そもそも経済#5 米雇用統計 なぜ重要?
久しぶりの「そもそも経済」です。なにげなく聞き流している経済ニュース。「そもそも何?」「そもそもなぜ?」を掘り下げることで、ニュースの意味がもっとわかることを目指したコーナーです。
今回は「米雇用統計 なぜ重要?」です。
雇用統計は世界で最も注目される経済指標といわれます。結果と市場予想との差を巡って、金融市場をしばしば揺らします。しかし、日欧では雇用データはそれほど注目を集めません。なぜ米雇用統計にはこれほど注目が集まるのでしょうか?大きく4つ理由があると思います。
【理由①】速報性が高い
毎月はじめの金曜に前月分が発表されます。GDPなどと比べ速報性が高く、米景気の現状や変調をいち早く把握できます。
【理由②】雇用は米景気の鏡
アメリカでは景気が悪くなると解雇が急増し、景気が回復すると採用が急増します。日本と比べ、よくもわるくも雇用が流動的なのです。

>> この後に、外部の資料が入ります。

theorem effFrameSend_new {f : FormedBlock} {r : List FormedBlock} (hr : (vget s.elk i).resend = [])
    (hf : (vget s.lac i).formed = f :: r) :
    let fr := s.frameOf i (vget s.elk i).seq f (vget s.elk i).nextGroup
    effFrameSend i s = (if (s.nextFrame i fr r).frameInTime i fr then s.nextFrame i fr r
      else (s.nextFrame i fr r).frameLate i fr).sendFrame i fr := by
  have h1 : (s.lk i).resend = [] := hr
  have h2 : (s.lc i).formed = f :: r := hf
  unfold effFrameSend
  dsimp only
  rw [if_neg (show ¬ (s.elkTrained i = false ∨ (s.lk i).credits = 0) from can_send ht hc), h1, h2]
  rfl

theorem effFrameSend_again {q : Nat} {r : List Nat} {f : Frame} (hr : (vget s.elk i).resend = q :: r)
    (hf : (vget s.elk i).frames.find? (fun f => f.seq == q) = some f) :
    let t := s.modElk i (fun x => { x with resend := r.filter (fun y => y != q) })
    effFrameSend i s = (if t.frameInTime i f then t else t.frameLate i f).sendFrame i f := by
  have h1 : (s.lk i).resend = q :: r := hr
  have h2 : (s.lk i).frames.find? (fun f => f.seq == q) = some f := hf
  unfold effFrameSend
  dsimp only
  rw [if_neg (show ¬ (s.elkTrained i = false ∨ (s.lk i).credits = 0) from can_send ht hc), h1]
  dsimp only
  rw [h2]

end frame

theorem nextFrame_elk (hi : i < 4) (fr : Frame) (r : List FormedBlock) :
    (vget (s.nextFrame i fr r).elk i).credits = (vget s.elk i).credits
      ∧ (vget (s.nextFrame i fr r).elk i).seq = ((vget s.elk i).seq + 1) % 2 ^ 16 := by
  have h : vget (s.nextFrame i fr r).elk i = { vget s.elk i with
      frames := (fr :: (vget s.elk i).frames).take 4096, seq := ((vget s.elk i).seq + 1) % 2 ^ 16
      nextBlock := fr.block, nextGroup := ((vget s.elk i).nextGroup + 1) % 8 } := by
    unfold State.nextFrame
    dsimp only
    split
    · exact elk_modElk s i _ hi
    · exact elk_modElk s i _ hi
  rw [h]
  exact ⟨rfl, rfl⟩

/-- A new frame leaves: a credit is spent and the sequence number goes on. -/
theorem sendNew_elk (hi : i < 4) (c : Bool) (fr : Frame) (r : List FormedBlock) :
    let t := (if c then s.nextFrame i fr r else (s.nextFrame i fr r).frameLate i fr).sendFrame i fr
    (vget t.elk i).credits = (vget s.elk i).credits - 1 ∧ (vget t.elk i).seq = ((vget s.elk i).seq + 1) % 2 ^ 16 := by
  obtain ⟨h1, -, h3⟩ := sendFrame_elk (s := s.nextFrame i fr r) hi c fr
  obtain ⟨n1, n3⟩ := nextFrame_elk (s := s) hi fr r
  exact ⟨h1.trans (congrArg (· - 1) n1), h3.trans n3⟩

/-! ### Need points, telemetry, HOT_TRIP and the cool-down write (log entry 85) -/

theorem effNeedPoint_due (h : (vget s.exp i).facetsRun = true) (hn : (vget s.exp i).needAt ≠ some (s.nextCf i)) :
    effNeedPoint i s = (s.each (s.livePages i) (fun t k => t.needPage i (s.nextCf i) k)).modExp i
      (fun x => { x with needAt := some (s.nextCf i) }) := by
  refine if_neg ?_
  rintro (c | c)
  · exact absurd (h.symm.trans c) (by decide)
  · exact hn c

theorem hot_of : (F.LAC_STATUS_HOT_TRIP i).of v = 1 ↔ v.getLsbD 6 = true := by
  rw [getLsbD_bits, beq_iff_eq]
  rfl

theorem effLacStatus_plain (h : v.getLsbD 6 = false ∨ s.flag (F.LAC_STATUS_HOT_TRIP i) = false
      ∨ s.headT i < s.sfld (F.LAC_TCOMMIT_TLIM i) ∧ s.flag (F.LAC_STATUS_COOL_PEND i) = false) :
    effLacStatus i v s = s.plainWrite (R.LAC_STATUS i) v := by
  refine if_neg ?_
  rintro ⟨h1, h2, h3⟩
  rcases h with h | h | h
  · exact absurd (h.symm.trans (hot_of.1 h1)) (by decide)
  · exact absurd (h.symm.trans h2) (by decide)
  · exact h3 h

theorem effLacStatus_hot (hv : v.getLsbD 6 = true) (hh : s.flag (F.LAC_STATUS_HOT_TRIP i) = true)
    (hc : s.sfld (F.LAC_TCOMMIT_TLIM i) ≤ s.headT i ∨ s.flag (F.LAC_STATUS_COOL_PEND i) = true) :
    effLacStatus i v s = (s.plainWrite (R.LAC_STATUS i) v).setFlag (F.LAC_STATUS_HOT_TRIP i) := by
  refine if_pos ⟨hot_of.2 hv, hh, ?_⟩
  rintro ⟨h1, h2⟩
  rcases hc with hc | hc
  · omega
  · exact absurd (hc.symm.trans h2) (by decide)

theorem effCoolDown_not (h : s.flag (F.LAC_STATUS_COOL_PEND i) = false ∨ s.pagesIn .printing ≠ []) : effCoolDown i s = s :=
  if_pos (h.imp_right List.isEmpty_eq_false_iff.2)

theorem effCoolDown_pending (h : s.flag (F.LAC_STATUS_COOL_PEND i) = true) (hp : s.pagesIn .printing = []) :
    let off := (s.reg (R.LAC_COOL_OFF i)).toNat % 2 ^ 24
    effCoolDown i s = if off = 0 then s.clrFlag (F.LAC_STATUS_COOL_PEND i)
      else (s.clrFlag (F.LAC_STATUS_COOL_PEND i)).regWrite false off (s.reg (R.LAC_COOL_DATA i)) := by
  have hoff : bits (s.reg (R.LAC_COOL_OFF i)).toNat 0 24 = (s.reg (R.LAC_COOL_OFF i)).toNat % 2 ^ 24 := by
    unfold bits
    rw [Nat.pow_zero, Nat.div_one]
  unfold effCoolDown
  dsimp only
  rw [if_neg, hoff]
  rw [h, hp]
  decide
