-- ==== Sys2Proof/Proofs/LinkTraining.lean ====
section
/-!
PROOFS. The exposure link: its training, its packets and its loss (R163, R175 to R181).
-/
namespace Sys2Proof.Proofs.LinkTraining

open Sys2Proof.Machine
open Sys2Proof.Laws.Writes
open Sys2Proof.Laws.HeadLink
open Sys2Proof.Laws.Scan (lac_modLac spoil_keeps map_spec)
open Sys2Proof.Proofs.Scan (timing spoilFrom_timing withdrawStation_timing flag_of_timing)
open Sys2Proof.Proofs.Lace (flag_of_reg frameLate_elk put_keeps)

variable {s : State} {i : Nat} {v : Word}

/-! ### Packets from the head -/

section packet
variable {type crc : Nat} {p : List Byte} {f : State → State} (ht : type < 256) (hc : crc < 65536)
include ht hc

theorem fromHead_deaf (h : (vget s.elk i).comma = false) : s.fromHead i type p crc f = s :=
  (fromHead_cases s i type crc p f ht hc).trans (if_pos h)

theorem fromHead_bad (h : (vget s.elk i).comma = true) (hb : 60 < p.length ∨ crc ≠ headCrc type p) :
    s.fromHead i type p crc f = s.addSat (F.ELK_CNT_BCERR i) 1 := by
  refine (fromHead_cases s i type crc p f ht hc).trans ((if_neg (by rw [h]; decide)).trans (if_neg ?_))
  rintro ⟨h1, h2⟩
  rcases hb with hb | hb
  · omega
  · exact hb h2

theorem fromHead_good (h : (vget s.elk i).comma = true ∧ p.length ≤ 60 ∧ crc = headCrc type p) :
    s.fromHead i type p crc f = f s :=
  (fromHead_cases s i type crc p f ht hc).trans ((if_neg (by rw [h.1]; decide)).trans (if_pos h.2))

end packet

/-! IDENT -/

/-- The head's identity, as its packet names it. -/
def named (s : State) (i model rev : Nat) (portB : Bool) : State :=
  ((s.setFld (F.ELK_HEADID_MODEL i) model).setFld (F.ELK_HEADID_REV i) rev).putFlag (F.ELK_HEADID_PORT i) portB

theorem ctlQueue_echoes (hi : i < 4) (l : List CtlCmd) : (vget (s.ctlQueue i l).elk i).echoes = (vget s.elk i).echoes := by
  unfold State.ctlQueue
  rw [elk_modElk _ _ _ hi]
  exact pump_echoes _ _ _

theorem ctlQueue_st (l : List CtlCmd) : (s.ctlQueue i l).elkState i = s.elkState i := rfl

/-- What a good IDENT does. -/
def identAct (s : State) (i model rev : Nat) (portB : Bool) : State :=
  if s.elkState i ≠ 4 then named s i model rev portB
  else if model = 0x0128 ∧ s.elkLate i = false then
    (((named s i model rev portB).setElkState i 5).modElk i (fun k => { k with echoes := [] })).ctlQueue i
      (List.replicate 64 .echo)
  else (named s i model rev portB).elkFail i

theorem effIdent_good {crc model rev : Nat} {portB : Bool} (hc : crc < 65536)
    (h : (vget s.elk i).comma = true ∧ (leBytes 2 model ++ leBytes 1 rev ++ leBytes 1 (b2n portB)).length ≤ 60
      ∧ crc = headCrc 5 (leBytes 2 model ++ leBytes 1 rev ++ leBytes 1 (b2n portB))) :
    effIdent i crc model rev portB s = identAct s i model rev portB :=
  fromHead_good (f := fun s => identAct s i model rev portB) (by decide) hc h

theorem echoing_facts (hi : i < 4) (s : State) :
    let t := ((s.setElkState i 5).modElk i (fun k => { k with echoes := [] })).ctlQueue i (List.replicate 64 .echo)
    t.elkState i = 5 ∧ (vget t.elk i).echoes = [] := by
  intro t
  refine ⟨?_, (ctlQueue_echoes hi _).trans (congrArg ElkSt.echoes (elk_modElk (s.setElkState i 5) i _ hi))⟩
  rw [ctlQueue_st, modElk_st, st_elkSet s i 5 hi (by decide)]

/-! CTL_ACK -/

/-- What a good acknowledgement does. -/
def ackAct (s : State) (i tag data rtt : Nat) : State :=
  match (vget s.elk i).out.find? (fun o => o.tag == tag) with
  | none => s
  | some o =>
    s.modElk i (fun k => { k with
      out := k.out.filter (fun x => x.tag != tag)
      echoes := if o.cmd = CtlCmd.echo then k.echoes ++ [rtt] else k.echoes
      headStat := if o.cmd = CtlCmd.rdStat then data else k.headStat }.pump s.now 17)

コロナ禍の2020年4月には2000万人以上もの人が職を失いましたが、先日発表の2022年7月には雇用者がコロナ前を上回りました。この山と谷の激しさは日本と比較になりません。当然、雇用情勢の波によって、個人消費や企業収益も大きく振らされます。これが雇用統計が注目される大きなポイントです
【理由③】「雇用最大化」はFRBの使命
FRB入門#1(下記リンク)で説明したように、FRBの金融政策は「物価の安定」「雇用の最大化」を目標としています。金融市場や世界経済を左右する米金融政策の判断のカギの1つとなるのが雇用統計です。
FRBは日本など他国の中央銀行よりも雇用情勢の変化を重視しています。【理由②】でみたように、アメリカはそれだけ雇用の波が大きく、社会の安定という観点からもFRBが重視しているということも言えます。
【理由④】インフレにも直結
FRBの2つの使命は「物価の安定」「雇用の最大化」といいましたが、雇用統計は前者の「物価の安定」にも影響します。
人手不足になれば、賃金上昇圧力が強まります。賃金が上がれば消費意欲は強まり、物価は上がりやすくなります。お店からすれば人件費が上がるわけですから、販売価格に転嫁せざるを得ない面もでてきます。このように人手不足は「需要」「供給」の両方の面からインフレにつながりやすいのです。
雇用統計では「雇用者数の増減」「失業率」のほかに、「平均賃金の上昇率」も注目されます。8/5の私のTwitterでも下記のように速報しています。
雇用や賃金の改善は労働者にとって朗報ですし、経済全体でみても基本的に前向きな話です。ただし、最近は急激なインフレが社会問題となっています。人手不足や賃金上昇の勢いが強いと、インフレが収まりにくいという副作用もあり、評価は少し複雑です。
「注目されるから注目される」
こうした事情もあって、米雇用統計はトレーダーにとって、月初恒例の一大イベントです。マーケットはみんなが注目していれば、なおさら注目が集まるということがよくあります。雇用統計前は様子見気分が強まり、発表直後にはマーケットが乱高下することもしばしばあります。「注目されるから注目される」というのは変な説明ですが、マーケットならではの特性でもあります。
この半年ほどは毎月中頃に発表される米CPI(消費者物価指数)も雇用統計なみに注目を集めています。歴史的な高インフレが金融政策も株式市場も左右しており、雇用統計以上にマーケットを動かすこともあります。
いずれにせよ、雇用と物価は密接に関連します。雇用統計とCPI、さらに関連する経済指標やニュースを重ねて、米経済・金融政策の行方を探っていくことが大切です。このnoteでもその補助輪となるよう適宜情勢をまとめていきます。